Immune response in severe infection Towards personalized therapeutic targets and prognostic indicators

The aim of this thesis was to enhance our understanding of patient classification and personalized treatment strategies in patients suffering from severe infections. We summarized all clinical studies available on immunotherapy in sepsis in an extensive scoping review, highlighting personalized approaches. Furthermore, we introduce the ImmunoSep trial aimed at providing immunotherapy based on individual immunological profiles.
In the context of COVID-19, the thesis includes a nationwide retrospective analysis of hospitalized patients, identifying changes in epidemiology and treatment outcomes over four pandemic waves. Additionally, an analysis of immunosuppressive therapies in critically ill COVID-19 patients highlighted significant biomarker changes, suggesting potential for improved patient stratification.
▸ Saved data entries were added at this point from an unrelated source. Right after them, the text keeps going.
-- ==== Sys2Proof/Laws/Regs.lean ====
section
/-!
SUPPORT. Laws of the register fields: a field reads as written, and every other field reads as before.
-/

namespace Sys2Proof.Laws

open Sys2Proof Sys2Proof.Machine

theorem ctorIdx_lt (f : Fld) : f.ctorIdx < 1024 := by cases f <;> decide

theorem ofNat_ctorIdx (f : Fld) : Fld.ofNat f.ctorIdx = f := by cases f <;> rfl

theorem ctorIdx_inj {f g : Fld} (h : f.ctorIdx = g.ctorIdx) : f = g := by
  rw [← ofNat_ctorIdx f, h, ofNat_ctorIdx]

/-- The key of a field names its field and index. -/
theorem fkey_inj {f g : Fld} {i j : Nat} : fkey f i = fkey g j ↔ f = g ∧ i = j := by
  constructor
  · intro h
    have hf := ctorIdx_lt f
    have hg := ctorIdx_lt g
    unfold fkey at h
    exact ⟨ctorIdx_inj (by omega), by omega⟩
  · rintro ⟨rfl, rfl⟩; rfl

@[simp] theorem keyFld_fkey (f : Fld) (i : Nat) : keyFld (fkey f i) = f := by
  have hf := ctorIdx_lt f
  unfold keyFld fkey
  rw [show (i * 1024 + f.ctorIdx) % 1024 = f.ctorIdx by omega, ofNat_ctorIdx]

@[simp] theorem fkey_div (f : Fld) (i : Nat) : fkey f i / 1024 = i := by
  have hf := ctorIdx_lt f
  unfold fkey
  omega

/-- A read of a register store after a write. -/
theorem regGet_set (m : Sparse) (f g : Fld) (i j v : Nat) :
    regGet (regSet m f i v) g j = if g = f ∧ j = i then v % 2 ^ fieldWidth f else regGet m g j := by
  unfold regGet regSet
  by_cases h : g = f ∧ j = i
  · obtain ⟨rfl, rfl⟩ := h
    simp
  · rw [if_neg h]
    have hk : fkey g j ≠ fkey f i := by rw [Ne, fkey_inj]; exact h
    generalize hd : fieldReset g j = d
    generalize hc : fieldReset f i = c
    have : ∀ (m : Sparse), sparseGet d (sparseSet c m (fkey f i) (v % 2 ^ fieldWidth f)) (fkey g j) = sparseGet d m (fkey g j) := by
      intro m
      unfold sparseSet
      split
      · simpa [hk] using sparseGet_filter d m (fkey f i) (fkey g j)
      · simpa [hk] using sparseGet_ins d m (fkey f i) (v % 2 ^ fieldWidth f) (fkey g j)
    exact this m

@[simp] theorem rd_wr_same (b : Body) (f : Fld) (i v : Nat) : (b.wr f i v).rd f i = v % 2 ^ fieldWidth f := by
  simp [Body.rd, Body.wr, regGet_set]

@[simp] theorem rd_wr_fld (b : Body) (f g : Fld) (i j v : Nat) (h : g ≠ f) : (b.wr f i v).rd g j = b.rd g j := by
  simp [Body.rd, Body.wr, regGet_set, h]

theorem rd_wr_ix (b : Body) (f : Fld) (i j v : Nat) (h : j ≠ i) : (b.wr f i v).rd f j = b.rd f j := by
  simp [Body.rd, Body.wr, regGet_set, h]

theorem rd_wr (b : Body) (f g : Fld) (i j v : Nat) :
    (b.wr f i v).rd g j = if g = f ∧ j = i then v % 2 ^ fieldWidth f else b.rd g j := by
  simp [Body.rd, Body.wr, regGet_set]

end Sys2Proof.Laws
end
The exploration of treatment heterogeneity found consistent benefits of the C5a inhibitor vilobelimab across COVID-19 patient clusters, particularly in the most severe cases.
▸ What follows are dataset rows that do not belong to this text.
@[simp] theorem emit_role (b : Body) (r : LRec) : (b.emit r).role = b.role := rfl
@[simp] theorem emit_regs (b : Body) (r : LRec) : (b.emit r).regs = b.regs := rfl
@[simp] theorem emit_chan (b : Body) (r : LRec) : (b.emit r).chan = b.chan := rfl
@[simp] theorem emit_eng (b : Body) (r : LRec) : (b.emit r).eng = b.eng := rfl
@[simp] theorem emit_die (b : Body) (r : LRec) : (b.emit r).die = b.die := rfl
@[simp] theorem emit_bud (b : Body) (r : LRec) : (b.emit r).bud = b.bud := rfl
@[simp] theorem emit_mtr (b : Body) (r : LRec) : (b.emit r).mtr = b.mtr := rfl
@[simp] theorem emit_disc (b : Body) (r : LRec) : (b.emit r).disc = b.disc := rfl
@[simp] theorem emit_tmr (b : Body) (r : LRec) : (b.emit r).tmr = b.tmr := rfl
@[simp] theorem emit_health (b : Body) (r : LRec) : (b.emit r).health = b.health := rfl
@[simp] theorem emit_fdr (b : Body) (r : LRec) : (b.emit r).fdr = b.fdr := rfl
@[simp] theorem emit_twin (b : Body) (r : LRec) : (b.emit r).twin = b.twin := rfl
@[simp] theorem emit_boot (b : Body) (r : LRec) : (b.emit r).boot = b.boot := rfl
@[simp] theorem emit_hp (b : Body) (r : LRec) : (b.emit r).hp = b.hp := rfl
@[simp] theorem emit_gainDue (b : Body) (r : LRec) : (b.emit r).gainDue = b.gainDue := rfl
@[simp] theorem emit_dozeReq (b : Body) (r : LRec) : (b.emit r).dozeReq = b.dozeReq := rfl
@[simp] theorem emit_trendWords (b : Body) (r : LRec) : (b.emit r).trendWords = b.trendWords := rfl
@[simp] theorem emit_alertLow (b : Body) (r : LRec) : (b.emit r).alertLow = b.alertLow := rfl
@[simp] theorem emit_alertHold (b : Body) (r : LRec) : (b.emit r).alertHold = b.alertHold := rfl
@[simp] theorem emit_hubDown (b : Body) (r : LRec) : (b.emit r).hubDown = b.hubDown := rfl
@[simp] theorem emit_doze (b : Body) (r : LRec) : (b.emit r).doze = b.doze := rfl
@[simp] theorem emit_dozeLeaves (b : Body) (r : LRec) : (b.emit r).dozeLeaves = b.dozeLeaves := rfl
@[simp] theorem emit_reply (b : Body) (r : LRec) : (b.emit r).reply = b.reply := rfl
@[simp] theorem emit_freeIx (b : Body) (r : LRec) : (b.emit r).freeIx = b.freeIx := rfl
@[simp] theorem emit_ch (b : Body) (r : LRec) (n' : Nat) : (b.emit r).ch n' = b.ch n' := rfl
@[simp] theorem emit_en (b : Body) (r : LRec) (n' : Nat) : (b.emit r).en n' = b.en n' := rfl
@[simp] theorem emit_fe (b : Body) (r : LRec) (k' : Nat) : (b.emit r).fe k' = b.fe k' := rfl
@[simp] theorem emit_rd (b : Body) (r : LRec) (g : Fld) (j : Nat) : (b.emit r).rd g j = b.rd g j := rfl
@[simp] theorem emit_flag (b : Body) (r : LRec) (g : Fld) (j : Nat) : (b.emit r).flag g j = b.flag g j := rfl
@[simp] theorem emit_drd (b : Body) (r : LRec) (k' : Nat) (g : Fld) (j : Nat) : (b.emit r).drd k' g j = b.drd k' g j := rfl
@[simp] theorem emit_cd (b : Body) (r : LRec) (g : Fld) (n' : Nat) : (b.emit r).cd g n' = b.cd g n' := rfl
@[simp] theorem emit_port (b : Body) (r : LRec) (p' : Nat) : (b.emit r).port p' = b.port p' := rfl

@[simp] theorem onRcd_role (b : Body) (f : Recorder → Recorder) : (b.onRcd f).role = b.role := rfl
@[simp] theorem onRcd_regs (b : Body) (f : Recorder → Recorder) : (b.onRcd f).regs = b.regs := rfl
@[simp] theorem onRcd_chan (b : Body) (f : Recorder → Recorder) : (b.onRcd f).chan = b.chan := rfl
@[simp] theorem onRcd_eng (b : Body) (f : Recorder → Recorder) : (b.onRcd f).eng = b.eng := rfl
@[simp] theorem onRcd_die (b : Body) (f : Recorder → Recorder) : (b.onRcd f).die = b.die := rfl
@[simp] theorem onRcd_bud (b : Body) (f : Recorder → Recorder) : (b.onRcd f).bud = b.bud := rfl
@[simp] theorem onRcd_mtr (b : Body) (f : Recorder → Recorder) : (b.onRcd f).mtr = b.mtr := rfl
@[simp] theorem onRcd_disc (b : Body) (f : Recorder → Recorder) : (b.onRcd f).disc = b.disc := rfl
@[simp] theorem onRcd_tmr (b : Body) (f : Recorder → Recorder) : (b.onRcd f).tmr = b.tmr := rfl
@[simp] theorem onRcd_health (b : Body) (f : Recorder → Recorder) : (b.onRcd f).health = b.health := rfl
@[simp] theorem onRcd_fdr (b : Body) (f : Recorder → Recorder) : (b.onRcd f).fdr = b.fdr := rfl
@[simp] theorem onRcd_twin (b : Body) (f : Recorder → Recorder) : (b.onRcd f).twin = b.twin := rfl
@[simp] theorem onRcd_boot (b : Body) (f : Recorder → Recorder) : (b.onRcd f).boot = b.boot := rfl
@[simp] theorem onRcd_hp (b : Body) (f : Recorder → Recorder) : (b.onRcd f).hp = b.hp := rfl
@[simp] theorem onRcd_gainDue (b : Body) (f : Recorder → Recorder) : (b.onRcd f).gainDue = b.gainDue := rfl
@[simp] theorem onRcd_dozeReq (b : Body) (f : Recorder → Recorder) : (b.onRcd f).dozeReq = b.dozeReq := rfl
@[simp] theorem onRcd_trendWords (b : Body) (f : Recorder → Recorder) : (b.onRcd f).trendWords = b.trendWords := rfl
@[simp] theorem onRcd_alertLow (b : Body) (f : Recorder → Recorder) : (b.onRcd f).alertLow = b.alertLow := rfl
@[simp] theorem onRcd_alertHold (b : Body) (f : Recorder → Recorder) : (b.onRcd f).alertHold = b.alertHold := rfl
@[simp] theorem onRcd_hubDown (b : Body) (f : Recorder → Recorder) : (b.onRcd f).hubDown = b.hubDown := rfl
@[simp] theorem onRcd_doze (b : Body) (f : Recorder → Recorder) : (b.onRcd f).doze = b.doze := rfl
@[simp] theorem onRcd_dozeLeaves (b : Body) (f : Recorder → Recorder) : (b.onRcd f).dozeLeaves = b.dozeLeaves := rfl
@[simp] theorem onRcd_reply (b : Body) (f : Recorder → Recorder) : (b.onRcd f).reply = b.reply := rfl
@[simp] theorem onRcd_freeIx (b : Body) (f : Recorder → Recorder) : (b.onRcd f).freeIx = b.freeIx := rfl
@[simp] theorem onRcd_ch (b : Body) (f : Recorder → Recorder) (n' : Nat) : (b.onRcd f).ch n' = b.ch n' := rfl
@[simp] theorem onRcd_en (b : Body) (f : Recorder → Recorder) (n' : Nat) : (b.onRcd f).en n' = b.en n' := rfl
@[simp] theorem onRcd_fe (b : Body) (f : Recorder → Recorder) (k' : Nat) : (b.onRcd f).fe k' = b.fe k' := rfl
@[simp] theorem onRcd_rd (b : Body) (f : Recorder → Recorder) (g : Fld) (j : Nat) : (b.onRcd f).rd g j = b.rd g j := rfl
@[simp] theorem onRcd_flag (b : Body) (f : Recorder → Recorder) (g : Fld) (j : Nat) : (b.onRcd f).flag g j = b.flag g j := rfl
@[simp] theorem onRcd_drd (b : Body) (f : Recorder → Recorder) (k' : Nat) (g : Fld) (j : Nat) : (b.onRcd f).drd k' g j = b.drd k' g j := rfl
@[simp] theorem onRcd_cd (b : Body) (f : Recorder → Recorder) (g : Fld) (n' : Nat) : (b.onRcd f).cd g n' = b.cd g n' := rfl
@[simp] theorem onRcd_port (b : Body) (f : Recorder → Recorder) (p' : Nat) : (b.onRcd f).port p' = b.port p' := rfl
Furthermore, we analyzed clinical phenotypes and host responses in ICU patients, which underscored the association between severe phenotypes and increased mortality. Lastly, elevated IL-6 and IL-10 levels at hospital discharge in COVID-19 patients were found to predict adverse outcome.
Identifying patients with sepsis who are most at risk for adverse outcome and most responsive to treatment presents a complex challenge. The sepsis field has evolved considerably over the past decades in terms of insights into the pathogenesis of sepsis and novel trial design, and now focuses on prognostic and predictive enrichment strategies to improve patient outcomes. From the perspective of this author, the most promising way forward is using personalized approaches to determine therapeutic targets and prognostic indicators.